TASK GOAL. Scan the lines below; pull out those with "without".

Top of DATA RECORDS

-- ==== Sys2Proof/Machine/Mgmt.lean ====
section
/-! DEFINITION. The management requests, one command for each (chapter 11). Each arrives as a ring frame;
the checks of R198 and R187 and the owner of the request follow, at once or when an engine, the memory
port or the nonvolatile store has done its part. -/

namespace Sys2Proof.Machine

/-- DESCRIBE (R175). -/
def execDescribe (f : RingFrame) (s : State) : Host.Outcome State Fault Refusal :=
  answered (live (arriveRequest .describe f) s)

/-- STATUS (R201). -/
def execStatus (f : RingFrame) (s : State) : Host.Outcome State Fault Refusal :=
  answered (live (arriveRequest .status f) s)

/-- COUNTERS (R196). -/
def execCounters (f : RingFrame) (s : State) : Host.Outcome State Fault Refusal :=
  answered (live (arriveRequest .counters f) s)

/-- COUNTERS_CLEAR (R196). -/
def execCountersClear (f : RingFrame) (keyload : Bool) (s : State) :
    Host.Outcome State Fault Refusal :=
  answered (live (arriveProtected .countersClear f keyload) s)

/-- SETUP (R169). -/
def execSetup (f : RingFrame) (keyload : Bool) (s : State) : Host.Outcome State Fault Refusal :=
  answered (live (arriveProtected .setup f keyload) s)

/-- GATE with FREE_ON (R141). -/
def execGateFreeOn (f : RingFrame) (keyload : Bool) (s : State) : Host.Outcome State Fault Refusal :=
  answered (live (arriveGate (fun a => decide (a = 1)) f keyload) s)

/-- GATE with FREE_OFF (R141). -/
def execGateFreeOff (f : RingFrame) (keyload : Bool) (s : State) : Host.Outcome State Fault Refusal :=
  answered (live (arriveGate (fun a => decide (a = 2)) f keyload) s)

/-- GATE with ALARM_RELEASE (R141). -/
def execGateAlarmRelease (f : RingFrame) (keyload : Bool) (s : State) :
    Host.Outcome State Fault Refusal :=
  answered (live (arriveGate (fun a => decide (a = 3)) f keyload) s)

/-- RESTART (R202). -/
def execRestart (f : RingFrame) (keyload : Bool) (s : State) : Host.Outcome State Fault Refusal :=
  answered (live (arriveProtected .restart f keyload) s)

/-- LOAD_BEGIN (R170). -/
def execLoadBegin (f : RingFrame) (keyload : Bool) (s : State) : Host.Outcome State Fault Refusal :=
  answered (live (arriveProtected .loadBegin f keyload) s)

/-- LOAD_DATA (R171). -/
def execLoadData (f : RingFrame) (keyload : Bool) (s : State) : Host.Outcome State Fault Refusal :=
  answered (live (arriveProtected .loadData f keyload) s)

/-- LOAD_END (R172). -/
def execLoadEnd (f : RingFrame) (keyload : Bool) (s : State) : Host.Outcome State Fault Refusal :=
  answered (live (arriveProtected .loadEnd f keyload) s)

/-- KEY_WRITE (R188). -/
def execKeyWrite (f : RingFrame) (keyload : Bool) (s : State) : Host.Outcome State Fault Refusal :=
  answered (live (arriveProtected .keyWrite f keyload) s)

/-- KEY_LOCK (R189). -/
def execKeyLock (f : RingFrame) (keyload : Bool) (s : State) : Host.Outcome State Fault Refusal :=
  answered (live (arriveProtected .keyLock f keyload) s)

/-- UNKNOWN_REQUEST (R198). -/
def execUnknownRequest (f : RingFrame) (s : State) : Host.Outcome State Fault Refusal :=
  answered (live (arriveUnknown f) s)

/-- NONVOLATILE_WRITE_DONE (R178). -/
def execNonvolatileWriteDone (s : State) : Host.Outcome State Fault Refusal :=
  answered (live changeDone s)

/-- GATE with an action that is none of the three (R141). -/
def execGateActionBadValue (f : RingFrame) (keyload : Bool) (s : State) :
    Host.Outcome State Fault Refusal :=
  answered (live (arriveGate (fun a => !decide (1 ≤ a ∧ a ≤ 3)) f keyload) s)

end Sys2Proof.Machine
end

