/-- NONVOLATILE_WRITE_DONE: the slot holds its new contents, every other slot stands, and the request is
answered DONE with slot, role, version and state, and never the key. -/
def Obligations.KeyChangeCompletes : Prop :=
  ∀ (h : InHand) (slot : Nat) (e : KeyEntry) (isLock : Bool) (s : State), s.power = .running →
    s.decoder.inHand = some h → slot ≤ 7 → (∀ e, slotAt s slot ≠ .locked e) →
    s.decoder.change = some ⟨slot, if isLock then .locked e else .loaded e⟩ →
    ∃ t, exec .nonvolatileWriteDone s = .next t ∧
      slotAt t slot = (if isLock then .locked e else .loaded e) ∧
      (∀ n, n ≠ slot → slotAt t n = slotAt s n) ∧
      t = settle
        { s with
          keys := t.keys, decoder := { state := .idle, inHand := none, change := none }
          ring := ringFilling h.request .done
            [BitVec.ofNat 8 slot, BitVec.ofNat 8 (keyRoleCode e.role), BitVec.ofNat 8 e.version,
              if isLock then 2 else 1] s.ring }

/-- A request whose code names none is answered UNKNOWN and has no effect; one without a code, or whose
length is not that of its code, is answered BAD_VALUE; any request that reaches a decoder which is not
IDLE is answered BUSY and is not judged. Which command carries a request of length 0 is the model's choice (log
26). -/
def Obligations.UnknownBadLengthAndBusy : Prop :=
  ∀ (r : Request) (f : RingFrame) (keyload : Bool) (s : State), s.power = .running →
    answerUsed s.ring < 4 → receives s f = true → strips s f = false → takesRequest s f = true →
    (requestOf (numOf f.payload 1 1) = none →
      exec (.unknownRequest f) s = .next (settle
        { s with
          ring :=
            { ringPassing f s.ring with
              filled := s.ring.filled ++
                [answerFrame s.ring.gateNo (BitVec.ofNat 8 (numOf f.payload 1 1))
                  (if s.decoder.state ≠ .idle then .busy
                  else if f.payload = [] then .badValue else .unknown) []] } })) ∧
    (requestOf (numOf f.payload 1 1) = some r →
      let pin := if isOpenRequest r then s.keyload else keyload
      (s.decoder.state ≠ .idle →
        exec (requestCommand r f keyload) s = .next (settle
          { s with keyload := pin, ring := ringAnswering r .busy [] (ringPassing f s.ring) })) ∧
      (s.decoder.state = .idle → requestLengthGood r f.payload = false →
        exec (requestCommand r f keyload) s = .next (settle
          { s with
            keyload := pin, ring := ringAnswering r .badValue [] (ringPassing f s.ring)
            decoder := decoderIdle s.decoder })))

/-- A protected request is judged before its owner: without a line key and without KEYLOAD it is
UNPROTECTED; with a line key, unset or a request time more than 10 s off line time is STALE, and a fresh
one stays in hand while the ring engine computes its line code under that key. -/
def Obligations.ProtectionComesBeforeTheOwner : Prop :=
  ∀ (r : Request) (f : RingFrame) (keyload : Bool) (s : State), Judged r f s →
    isOpenRequest r = false →
    let time := numOf f.payload 2 5
    let answered := fun code => settle
      { s with
        keyload := keyload, ring := ringAnswering r code [] (ringPassing f s.ring)
        decoder := decoderIdle s.decoder }
    (lineKey s = none → keyload = false →
      exec (requestCommand r f keyload) s = .next (answered .unprotected)) ∧
    (∀ key, lineKey s = some key →
      (s.clock.isSet = false ∨ s.clock.lineTime + 10 < time ∨ time + 10 < s.clock.lineTime) →
      exec (requestCommand r f keyload) s = .next (answered .stale)) ∧
    (∀ key, lineKey s = some key → s.clock.isSet = true → time ≤ s.clock.lineTime + 10 →
      s.clock.lineTime ≤ time + 10 →
      exec (requestCommand r f keyload) s = .next (settle
        { s with
          keyload := keyload, ringEngine := some (.lineCode key)
          ring := { ringPassing f s.ring with held := s.ring.held + 1 }
          decoder :=
            { s.decoder with
              state := .working, inHand := some (inHandOf r (frameDest f) f.payload) } }))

Bottom of DATA RECORDS

YOUR RESPONSE.
/-- A request whose code names none is answered UNKNOWN and has no effect; one without a code, or whose
/-- A protected request is judged before its owner: without a line key and without KEYLOAD it is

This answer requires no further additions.